Evaluating Time-Frequency Representations for Intelligent Fault Analysis in Power System Protection
This project investigates how different time-frequency representations, including spectrograms, wavelets, scalograms, and Gramian Angular Fields, affect deep learning performance in fault analysis tasks. Using high-resolution current and voltage signals, it benchmarks various representation strategies across multiple neural network architectures. The goal is to determine which transformations capture fault dynamics most effectively and enable robust model generalization. The findings will guide the design of future machine learning based protection systems for resilient and data-driven power grids.
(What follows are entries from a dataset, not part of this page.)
-- ==== Sys2Proof/Machine/EventUnit.lean ====
section
/-!
DEFINITION. The event unit of a cluster (07 R204 to R209): lines, barrier counters, mutexes, and the contexts that wait
at them. A waiting instruction is completed by the unit itself, so that a fire wakes exactly one waiter (R205).
-/

namespace Sys2Proof.Machine

open Sys2Proof

/-- Object numbers: line n is n, counter b is 64 + b, mutex u is 96 + u. -/
def objCounter (b : Nat) : Nat := 64 + b

/-- The object number of a mutex. -/
def objMutex (u : Nat) : Nat := 96 + u

/-- A core's gate lifts: each gated context returns to the state it had (R312). -/
def ungate (core : Nat) (s : State) : State :=
  (List.range 11).foldl (fun s i =>
    let key := keyOf core i
    if (s.ctx key).st == .gated then s.modCtx key fun c => { c with st := c.saved } else s)
    (s.modCore core fun k => { k with gate := none })

/-- A core is gated: every context of it that is not Free stops (R208, R312). -/
def gateCore (core key : Nat) (s : State) : State :=
  (List.range 11).foldl (fun s i =>
    let k := keyOf core i
    let c := s.ctx k
    if c.live && c.st != .gated then s.modCtx k fun c => { c with saved := c.st, st := .gated } else s)
    (s.modCore core fun k => { k with gate := some key })

/-- A context that starts or arrives on a core whose gate is set stops with the others, until the gate lifts (R208, R311). -/
def joinGate (key : Nat) (s : State) : State :=
  if (s.core (coreOfKey key)).gate.isSome && (s.ctx key).live && (s.ctx key).st != .gated then
    s.modCtx key fun c => { c with saved := c.st, st := .gated }
  else s

/-- A waiter's instruction completes: its register is written, it goes on, a gate it held lifts, and an acquire at `.sy`
drops the lines that `.rc` loads placed (R178) (DEDUCED, log entry 15). -/
def completeWaiter (w : Waiter) (v : Word) (s : State) : State :=
  let core := coreOfKey w.key
  let s := if w.gate then ungate core s else s
  let c := s.ctx w.key
  let hit := (firstHit c.fetched w.watch).toList.map (watchFault (some c.pc))
  let s := if w.scope = 5 then s.modCore core fun k => { k with rc := [] } else s
  s.modCtx w.key fun c => { (c.setX w.rd.toNat v).advance w.next with due := hit ++ c.due, acq := s.wlog.length, fetched := none }

/-- The waiters at an object that have not been served, oldest first. -/
def waitersAt (cl obj : Nat) (s : State) : List Waiter :=
  (s.cluster cl).waiters.filter fun w => w.obj == obj && w.served.isNone

/-- A waiter leaves the unit. -/
def dropWaiter (cl key : Nat) (s : State) : State :=
  s.modCluster cl fun c => { c with waiters := c.waiters.filter fun w => w.key != key }

/-- A context waits at no event unit any more. -/
def dropWaiters (key : Nat) (s : State) : State := (s.clusters.map (·.1)).foldl (fun s cl => dropWaiter cl key s) s

/-- A waiter is served: its instruction completes, or, where it gates its core, will complete as a step of its own
(R208). -/
def serveWaiter (cl : Nat) (w : Waiter) (v : Word) (s : State) : State :=
  if w.gate then
    s.modCluster cl fun c =>
      { c with waiters := c.waiters.map fun u => if u.key == w.key then { u with served := some v } else u }
  else completeWaiter w v (dropWaiter cl w.key s)

/-- A fire of line n (R205): the oldest waiter receives the payload, or SET and the payload are left. -/
def fireLine (cl n : Nat) (payload : Word) (s : State) : State :=
  match waitersAt cl n s with
  | w :: _ => serveWaiter cl w payload s
  | [] => s.modCluster cl fun c => { c with lines := Tbl.set {} c.lines n { set := true, payload := payload } }

/-- A round completes when ARRIVED reaches EXPECT: every gated arriver wakes with the new round number (R206). -/
def counterCheck (cl b : Nat) (s : State) : State :=
  let k := Tbl.get {} (s.cluster cl).counters b
  if k.expect != 0 && decide (k.arrived ≥ k.expect) then
    let s := s.modCluster cl fun c =>
      { c with counters := Tbl.set {} c.counters b { k with round := k.round + 1, arrived := 0 } }
    (waitersAt cl (objCounter b) s).foldl (fun s w =>
      serveWaiter cl w ((k.round + 1).setWidth 64) s) s
  else s

/-- A mutex is released: the oldest waiter takes it (R206). -/
def mutexFree (cl u : Nat) (s : State) : State :=
  match waitersAt cl (objMutex u) s with
  | w :: _ =>
    serveWaiter cl w 1 (s.modCluster cl fun c => { c with mutexes := Tbl.set 0 c.mutexes u (w.key + 1) })
  | [] => s.modCluster cl fun c => { c with mutexes := Tbl.set 0 c.mutexes u 0 }

/-- The event unit reset (R207). -/
def resetEventUnit (cl : Nat) (s : State) : State :=
  s.modCluster cl fun c => { c with lines := [], counters := [], mutexes := [] }

end Sys2Proof.Machine
end

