/-- A trap taken by a context at an instruction boundary: `epc` is what EPC receives, and `pc` the address of the
instruction. A trap that a rollback team selects, or that would be fatal in a member, starts a rollback; a second one in a
member that a rollback is about to stop is kept aside, and the rollback discards it (R394). At privilege 1 a precise or
after-completion trap is fatal, and any other is held (R28). -/
def takeTrap (key : Nat) (epc pc : Va) (t : Trap) (s : State) : State :=
  let c := s.ctx key
  let p1 := c.priv != 0
  let own := t.kind == .precise || t.kind == .after
  let rolls :=
    match s.teamOf key with
    | some g => (if p1 then own else g.selects t.code.toNat) && s.rollable key g
    | none => false
  if rolls then
    s.setCtx key
      { c with rolling := true, rollDue := true, due := t :: c.due, st := .held, wait := .unit, epc := epc &&& ~~~3#57 }
  else if own && s.rollAhead key then
    s.setCtx key { c with rolling := true, due := { t with pc := some (t.pc.getD pc) } :: c.due, st := .held, wait := .unit }
  else if p1 then
    if own then fatal key (t.pc.getD pc) t s else s.setCtx key { c with due := c.due ++ [t] }
  else enterTrap key epc t s

/-- Which due trap comes first (R43): that of an instruction that completed, then an imprecise one, else an asynchronous
one, each in order of arrival. Traps that R28 holds are taken in this order too, so that a held imprecise trap that came later
goes before a held asynchronous one (DESIGN CHOICE, log entry 69). -/
def firstDue (l : List Trap) : Option Trap :=
  match l.find? (·.kind == .after) with
  | some t => some t
  | none =>
    match l.find? (·.kind == .imprecise) with
    | some t => some t
    | none => l.head?

/-- A waiting or gated instruction is abandoned with no effect, so that a trap can be taken (R208, R413). The load that gates the
core runs again after the `eret`: that of another context waits for it (DEDUCED, log entry 13). -/
def abandonWait (key : Nat) (s : State) : State :=
  let core := coreOfKey key
  let s := match (s.core core).gate with
    | some g => (dropWaiters g (ungate core s)).modCtx g fun c =>
        if g = key then { c with st := .ready, wait := .none } else { c with st := .held, wait := .handler key }
    | none => s
  let s := { s with wreqs := s.wreqs.filter fun r => !(r.key == key && (match r.kind with | .vector _ => false | _ => true)) }
  let s := { s with tiles := s.tiles.filter (·.key != key) }
  let s := dropWaiters key s
  s.modCtx key fun c => { c with st := if c.st == .held || c.st == .sleeping || c.st == .gated then .ready else c.st, wait := .none }

/-- Whether a context waits for a counter's round or an access of another device, which a trap does not end (R208,
R413). -/
def State.accessWaits (s : State) (key : Nat) : Bool :=
  let c := s.ctx key
  let gater := (s.core (coreOfKey key)).gate.getD key
  s.clusters.any (fun k => k.2.waiters.any fun w =>
      (w.key == gater || w.key == key) && (w.served.isSome || decide (64 ≤ w.obj ∧ w.obj < 96))) ||
    (c.wait == .unit && s.wreqs.any fun r => r.key == key && (match r.kind with | .vector _ => false | _ => true))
Multi-Task Learning for Integrated Fault Analysis in Power System Protection
Modern electric power systems require rapid and reliable fault analysis to ensure grid stability amid increasing renewable integration. This project explores multi-task learning as a unified framework for simultaneously detecting, classifying, and localizing faults in transmission networks. By sharing representations across tasks, the model aims to reduce redundancy and enhance generalization compared to traditional single-task approaches. The results will contribute to the development of scalable, data-driven protection schemes for future intelligent power grids.
Reproducible Reinforcement Learning on a Real-World Power Grid Control Problem
This is a project only (10 ECTS) focused on reproducible reinforcement learning and paper-driven implementation.
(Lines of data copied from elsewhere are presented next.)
-- ==== Sys2Proof/WellFormed.lean ====
section
/-!
DEFINITION. The words of an instruction, and what makes an instruction well formed: some word encodes it, and that word
passes steps 4 and 5 of R94.
-/

namespace Sys2Proof
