-- ==== Sys2Proof/Machine/Graph.lean ====
section
/-!
DEFINITION. Task graphs (11 R333, R334): the nodes as they lie in memory, the count of outstanding edges of each, what a
node delivers, and the end of a graph. The graph of a queue's entry stands in the launch of the queue's number, whose record
is the entry.
-/

namespace Sys2Proof.Machine

open Sys2Proof

/-- The number of a graph's launch for a node: the queue, and the node plus one (DEDUCED, log entry 22). -/
def nodeLaunch (q n : Nat) : Nat := q + 64 * (n + 1)

/-- Whether a launch is the graph of an entry. -/
def Launch.isGraph (u : Launch) : Bool := u.f 0 1 == 2 && u.node.isNone

/-- How many nodes a graph has (R364). -/
def Launch.nodeCount (u : Launch) : Nat := u.f 0x18 2 % 4096 + 1

/-- The address of a node's descriptor (R333, R364). -/
def Launch.nodeVa (u : Launch) (n : Nat) : Nat := (u.f 0x10 8 + 64 * n) % 2 ^ 57

/-- `n` bytes of a node's descriptor. -/
def State.node (s : State) (q n off len : Nat) : Nat := s.launchNat q ((s.launch q).nodeVa n + off) len

/-- KIND of a node. -/
def State.nodeKind (s : State) (q n : Nat) : Nat := s.node q n 0 1 % 16

/-- The successors of a node. -/
def State.succs (s : State) (q n : Nat) : List Nat :=
  (List.range (s.node q n 0 1 / 16)).map fun i => s.node q n (0x20 + 2 * i) 2

/-- The hardware writes a field of a node's descriptor. -/
def setNode (q n off : Nat) (bs : List Byte) (s : State) : State := launchWrite q ((s.launch q).nodeVa n + off) bs s

/-- The nodes of a graph are about to be used (R305, R307, R367). -/
def useGraph (q : Nat) : M Unit := do
  if !(← get).late.isEmpty then heldAgain
  let u := (← get).launch q
  if u.isGraph then usePages q (u.nodeVa 0) (64 * u.nodeCount) accTable

/-- A node's state as the graph unit holds it: 0 waiting, 1 ready, 2 running, 3 done, 4 skipped (R333). -/
def State.nodeSt (s : State) (q n : Nat) : Nat := (Tbl.get (0, 0) (s.launch q).graph n).2

/-- A node's state set, with ST of its descriptor (DEDUCED, log entry 42). -/
def setNodeSt (q n st : Nat) (s : State) : State :=
  let b := s.node q n 2 1
  let s := setNode q n 2 [BitVec.ofNat 8 (b % 16 + st * 16 + b / 128 * 128)] s
  s.modLaunch q fun u => { u with graph := Tbl.set (0, 0) u.graph n ((Tbl.get (0, 0) u.graph n).1, st) }

/-- The edges that a node waits for when it returns to waiting (R334). The back edge of a loop is not among those that a
loop node waits for when it first runs (DEDUCED, log entry 42). -/
def State.fullCount (s : State) (q n : Nat) : Nat :=
  let np := s.node q n 0 4 / 256 % 4096
  if s.nodeKind q n = 6 then np - 1 else np

/-- A node returns to waiting for `k` edges (DEDUCED, log entry 42). -/
def waitNode (q n k : Nat) (s : State) : State :=
  setNodeSt q n 0 (s.modLaunch q fun u => { u with graph := Tbl.set (0, 0) u.graph n (2 * k, 0) })

/-- One edge delivers done or skip to each node of a list, with what follows from it (R334): the fuel bounds how many
deliveries one event makes. -/
def deliver (q : Nat) : Nat → List (Nat × Bool) → State → State
  | 0, _, s => s
  | _, [], s => s
  | f + 1, (n, done) :: t, s =>
    let (k, st) := Tbl.get (0, 0) (s.launch q).graph n
    if st != 0 then deliver q f t s
    else
      let left := k / 2 - 1
      let any := done || k % 2 == 1
      let s := s.modLaunch q fun u =>
        { u with graph := Tbl.set (0, 0) u.graph n (2 * left + (if any then 1 else 0), 0) }
      if left > 0 then deliver q f t s
      else if any then deliver q f t (setNodeSt q n 1 s)
      else deliver q f (t ++ (s.succs q n).map fun m => (m, false)) (setNodeSt q n 4 s)

/-- Deliveries that one event can make at most: each edge once for each node. -/
def graphFuel : Nat := 65536

/-- A graph with no node ready or running ends (R334); the nodes left waiting are reported. -/
def endGraph (q : Nat) (s : State) : State :=
  let g := (s.launch q).graph
  let st := fun n => (Tbl.get (0, 0) g n).2
  let nodes := List.range (s.launch q).nodeCount
  if nodes.any fun n => st n == 1 || st n == 2 then s
  else
    let left := (nodes.filter fun n => st n == 0).length
    endLaunch q (if left = 0 then { status := 0 } else { status := 6, a := BitVec.ofNat 64 left }) s

/-- A node is done, and delivers (R334). -/
def nodeDone (q n : Nat) (edges : List (Nat × Bool)) (s : State) : State :=
  endGraph q (deliver q graphFuel edges (setNodeSt q n 3 s))

/-- A node that delivers done on every edge. -/
def nodeDoneAll (q n : Nat) (s : State) : State := nodeDone q n ((s.succs q n).map fun m => (m, true)) s

end Sys2Proof.Machine
end

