/-- A line into the A-stage buffer, which keeps no marks (R239, R242). -/
def stageLine (c : Copy) (cells : List (Nat × Byte × Nat)) : M Unit := do
  match cells.find? fun x => x.2.2 != 0 with
  | some x => fault 23 (markSub x.2.2 6).toNat (markVal x.2.2)
  | none =>
    modify fun s => lineLanded c.id cells.length
      (cells.foldl (fun s x => s.setByte (placeStage c.cl x.1) x.2.1) s)

/-- The engine reads pieces: those in the window through a request, which it sends where it has none, and whose end it
awaits (R183, R266) (DEDUCED, log entry 32). -/
def engineFetch (c : Copy) (pieces : List (Nat × Nat)) : M (Option (List Got)) := do
  let s ← get
  let ws := pieces.filter fun q => inWindow q.1
  let req := c.req.bind fun id => s.wreqs.find? (·.id == id)
  match req with
  | some r => if !r.over then heldAgain
  | none => pure ()
  if !ws.isEmpty && req.isNone then
    let _ ← vecLocs c.env accRead pieces
    let id ← windowRequest (.copy c.id) engineKey 0 ws
    modify (modCopy c.id fun c => { c with req := some id })
    return none
  else
    let got ← fetchFor c.env engineKey (readLines (.l2 (dieOfCore c.core)) 0) 0 req pieces
    modify fun s => modCopy c.id (fun c => { c with req := none }) { s with wreqs := s.wreqs.filter fun r => some r.id != c.req }
    return some got

/-- The first marked piece among some faults (R242, R402). -/
def unmarked (got : List Got) (pieces : List (Nat × Nat)) : M Unit :=
  match pieces.find? fun q => (gotAt got q.1 q.2).mark != 0 with
  | some q =>
    let m := (gotAt got q.1 q.2).mark
    faultAt 23 (markSub m 6).toNat (markVal m) q.1
  | none => pure ()

/-- Entries of a block table in the window are fetched (R245) (DEDUCED, log entry 32). -/
def fetchTable (c : Copy) (ts : List Nat) : M Unit := do
  let pieces := fun (t : Nat) => linePieces 2 (c.entryVa t) 4
  match ← engineFetch c (ts.flatMap pieces) with
  | none => return ()
  | some got =>
    unmarked got (ts.flatMap pieces)
    modify (modCopy c.id fun c =>
      { c with entries := ts.foldl (fun e t => Tbl.set 0 e t (leNat ((gotBytes got (pieces t)).map (·.1)) + 1)) c.entries })

/-- A line of a copy whose sources are known is moved (R239 to R241) (DEDUCED, log entry 37). -/
def writeLineOf (c : Copy) (parts : List Part) (plan : List (Part × List (Nat × Nat))) (got : List Got) : M Unit := do
  unmarked got (parts.flatMap c.scalePieces)
  if c.mode = 2 then cowEntries c ((parts.map fun q => q.dst / c.bs).eraseDups)
  let scale := fun (g : Nat) => (gotAt got ((c.scale + 2 * g) % 2 ^ 57) 2).num
  let cells := lineCells c got scale plan
  modify (modCopy c.id fun c => { c with next := c.next + 1, entries := [] })
  if c.astage then stageLine c cells else postCopyLine c cells

/-- The next line of a copy: its sources are read, and it is written (R239 to R241); or the engine fetches first what lies in
the window (DEDUCED, log entries 32 and 37). -/
def moveLine (c : Copy) : M Unit := do
  let parts := c.line c.next
  match (c.tableNeeds parts).filter fun t => inWindow (c.entryVa t) && Tbl.get 0 c.entries t == 0 with
  | t :: ts => fetchTable c (t :: ts)
  | [] =>
    let plan ← planLine c parts
    match ← engineFetch c (plan.flatMap (·.2) ++ parts.flatMap c.scalePieces) with
    | none => return ()
    | some got => writeLineOf c parts plan got

/-- COPY_LINE (R239). -/
def execCopyLine (id : Nat) (s : State) : Outcome :=
  event (do
    let s ← get
    match s.copies.find? (·.id == id) with
    | none => enabled false
    | some c =>
      enabled (!c.stopped && decide (c.next < c.total) && !s.copyBehind c)
      engineTry c (moveLine c)) s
You will re-implement an IEEE-published RL method [1] and evaluate it on a realistic, safety-critical control problem.
The application domain is power grids, used purely as a real-world benchmark for reinforcement learning.
No prior power-systems background is required.
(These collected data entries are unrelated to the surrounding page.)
-- ==== Sys2Proof/Machine/Reset.lean ====
section
/-!
DEFINITION. A package reset: what it returns to the reset value, what outlives it, and what waited for it (07 R198, R207;
18 R401, R403, R406, R409).
-/

namespace Sys2Proof.Machine

open Sys2Proof

/-- A pending slice retirement takes effect at a reset, unless the slice that would take its place is retired too (R406)
(DEDUCED, log entry 46). -/
def activateSlice (u : BitVec 32) (s : State) : State :=
  if s.retired (sliceUnit (unitDie u) (unitIndex u ^^^ 8)) then s else activate u s

/-- The pending slice retirements, in the order of the map (R406). -/
def activateSlices (s : State) : State :=
  (s.repair.filter fun r => unitKind r.unit == 3 && !r.act).foldl (fun s r => activateSlice r.unit s) s

/-- A die boots its staged image, and its version floor rises to the image's version (R409). -/
def Firmware.boot (f : Firmware) : Firmware :=
  match f.staged with
  | none => f
  | some (v, d) => { f with version := v, digest := d, staged := none, floor := if f.floor.toNat < v.toNat then v else f.floor }

/-- What outlives a reset: the repair map, the soft-error counters, the firmware, the bytes of memory with their poison
marks, the cores that are out of service, and the model's own counters (R198, R403, R405, R409; log entry 3)
(DEDUCED, log entry 46). -/
def State.resetFrom (s : State) : State :=
  { State.reset with
    clock := s.clock
    agenda := s.agenda
    fresh := s.fresh
    outbox := s.outbox
    mem := s.mem
    marks := s.marks
    ecc := s.ecc
    repair := s.repair
    firmware := (List.range 6).foldl (fun t d => Tbl.set {} t d (Tbl.get {} s.firmware d).boot) s.firmware
    cores := (s.cores.filter fun p => p.2.retired).map fun p => (p.1, { retired := true }) }

/-- PACKAGE_RESET (R198, R207, R401, R406, R409) (DESIGN CHOICE, log entry 3). -/
def execPackageReset (s : State) : Outcome := event (modify fun s => activateSlices s.resetFrom) s

end Sys2Proof.Machine
end

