-- ==== Sys2Proof/Machine/Core.lean ====
section
/-! DEFINITION. The machine as the host's interface takes it. -/

def Sys2Proof.core : Host.Core :=
  { State := Sys2Proof.Machine.State
    Fault := Sys2Proof.Machine.Fault
    Refusal := Sys2Proof.Machine.Refusal
    step := Sys2Proof.Machine.step
    reset := Sys2Proof.Machine.State.reset }
end

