/-- R87: a yield hint ends, and the delay that goes with it goes on alone; a delay hint ends, and a yield that goes with it goes
on alone. R255: a take that has waited its clocks returns all ones, and goes on under its hints, where no block is there for it
or has been completed (log entries 1 and 59). R98: a word that no map lists
raises IllegalOpcode. -/
def hintEvents : Prop :=
  (∀ (key n : Nat) (s : State),
    ((s.ctx key).wait = .hint true 0 → exec (.yieldExpiry key) s = .next (s.modCtx key Ctx.wake)) ∧
    ((s.ctx key).wait = .hint true (n + 1) →
      exec (.yieldExpiry key) s = .next (s.modCtx key fun c => { c with wait := .hint false (n + 1) }) ∧
      exec (.delayExpiry key) s = .next (s.modCtx key fun c => { c with wait := .hint true 0 })) ∧
    ((s.ctx key).wait = .hint false (n + 1) → exec (.delayExpiry key) s = .next (s.modCtx key Ctx.wake)) ∧
    ((∀ y m, (s.ctx key).wait ≠ .hint y m) → exec (.yieldExpiry key) s = .refused .notEnabled ∧
      exec (.delayExpiry key) s = .refused .notEnabled)) ∧
  (∀ (key u dly : Nat) (rd : BitVec 6) (yld : Bool) (s : State), (s.ctx key).wait = .gateway rd u yld dly →
    (s.ctx key).live = true → (s.ctx key).st ≠ .migrating → (s.ctx key).fetched = none →
    let k := s.core (coreOfKey key)
    let block := if (s.ctx key).det then Tbl.get 0 k.gready k.gnext ≠ 0 else k.gqueue ≠ []
    (s.clock < u ∨ block ∨ k.gdone ≠ [] → exec (.gwqTakeTimeout key) s = .refused .notEnabled) ∧
    (u ≤ s.clock → ¬ block → k.gdone = [] → ∃ t, exec (.gwqTakeTimeout key) s = .next t ∧ (t.ctx key).pc = (s.ctx key).pc + 16 ∧
      (t.ctx key).xr rd.toNat = (if rd = 0 then 0 else BitVec.allOnes 64) ∧ t.mem = s.mem ∧
      ((s.ctx key).st = .held → if yld = false ∧ dly = 0 then (t.ctx key).st = .ready ∧ (t.ctx key).wait = .none
        else (t.ctx key).st = .held ∧ (t.ctx key).wait = .hint yld dly))) ∧
  (∀ s : State, s.mayIssue s.cur = true → exec .illegalOpcode s = .next (s.traps 1 0 (s.iw.setWidth 64)))

/-- R317, R318: a core with two ready contexts more than the lightest core of its cluster sends its least recently issued movable
helper to the lowest free slot there; another check does nothing. Retired cores count among those of the cluster (log entry 71). A
helper whose posted stores are acknowledged arrives with its registers, prefix, lanes and pc, and its old slot is Free; on a
gated core it is Gated (R311). Its mailbox takes up the messages of its new slot (log entry 68). -/
def moveEvents : Prop :=
  (∀ (core : Nat) (s : State), core < 2048 →
    let j := s.lightest (clusterOfCore core)
    (∀ n k, s.freeSlot j 0 = some n → s.leastRecent (s.movable core) = some k → s.readyCount core ≥ s.readyCount j + 2 →
      exec (.migrationCheck core) s = .next (s.modCtx k fun c => { c with st := .migrating, moving := some (keyOf j n) })) ∧
    (s.freeSlot j 0 = none ∨ s.leastRecent (s.movable core) = none ∨ s.readyCount core < s.readyCount j + 2 →
      exec (.migrationCheck core) s = .next s)) ∧
  (∀ (key k : Nat) (s : State), (s.ctx key).moving = some k → (s.ctx key).st = .migrating → k ≠ key →
    (∀ p ∈ s.posts, p.key = key → p.st = .lost) →
    ∃ t, exec (.helperArrival key) s = .next t ∧ t.ctx key = {} ∧ t.mem = s.mem ∧
      let c := s.ctx key
      let d := t.ctx k
      d.st = (if (s.core (coreOfKey k)).gate = none then CtxState.ready else .gated) ∧ d.saved = (if (s.core (coreOfKey k)).gate = none
        then c.saved else .ready) ∧
      ((∀ e ∈ s.dies, ∀ p ∈ e.2.parked, p.key ≠ key ∧ p.key ≠ k) → d.mail = c.mail ++ (s.ctx k).mail) ∧ d.pc = c.pc ∧ d.x = c.x ∧ d.v = c.v ∧ d.pfx = c.pfx ∧ d.grant = c.grant ∧ d.number = c.number ∧
        field d.sr 16 8 = slotOfKey k % 256 ∧ ∀ i < 64, ¬ (16 ≤ i ∧ i < 24) → d.sr.getLsbD i = c.sr.getLsbD i)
- Implement a Q-learning-based control method from a research paper (state/action design, reward shaping, constraints).
- Validate the implementation on a benchmark setup (reproducibility, metrics, sanity checks).
- Apply the method to real data from a 20 kV distribution grid.
- Optional: extend the same RL framework towards distance protection (concept + first prototype, time permitting).
Who should apply
- Computer science or related background.
- Good Python skills (NumPy/Pandas, Git).
- Basic knowledge of machine learning or reinforcement learning.
- Interest in implementing and evaluating methods from scientific papers.
- Able to attend the weekly in-person meeting in Erlangen (Mondays, 14:00).
Apply
Send one PDF to julian.oelhaf@fau.de with the subject:
"Application | Project (10 ECTS) | Reproducible RL on Power Grids | <Your Full Name>"
Email body (max. 200 words): Short motivation and your earliest state date.
Attach as one PDF: CV, transcript (dated), optional code links.
📌 Incomplete applications will not be considered.
References
[1] H. C. Kılıçkıran, B. Kekezoglu, and N. G. Paterakis, Reinforcement Learning for Optimal Protection Coordination, IEEE SEST, 2018. DOI
[2] D. Wu, X. Zheng, D. Kalathil, and L. Xie, Nested Reinforcement Learning-Based Control for Protective Relays in Power Distribution Systems, IEEE CDC, 2019. DOI
[3] D. Wu, D. Kalathil, M. M. Begovic, K. Q. Ding, and L. Xie, Deep Reinforcement Learning-Based Robust Protection in DER-Rich Distribution Grids, IEEE Open Access Journal of Power and Energy, 2022. DOI
A Resource-Efficient AC Power Flow Prediction Framework using Physics-Informed GNNs and RL-Based Model Compression
1. Motivation
Modern power grids require accurate, real-time AC power flow prediction to ensure secure and efficient operation. Graph Neural Networks (GNNs) are promising due to their ability to model the grid’s topological and nonlinear properties. However, standard GNNs are often too large for edge deployment, and naïve compression can lead to physically infeasible predictions. There is a pressing need for compression techniques that preserve physical accuracy.
2. Objective
This project aims to develop a two-phase framework:
1. Physics-Informed GNN: Predict voltage magnitudes and phase angles from power grid snapshots using AC power flow laws.
2. RL-Guided Compression: Learn to prune and quantize the model efficiently while preserving physical feasibility.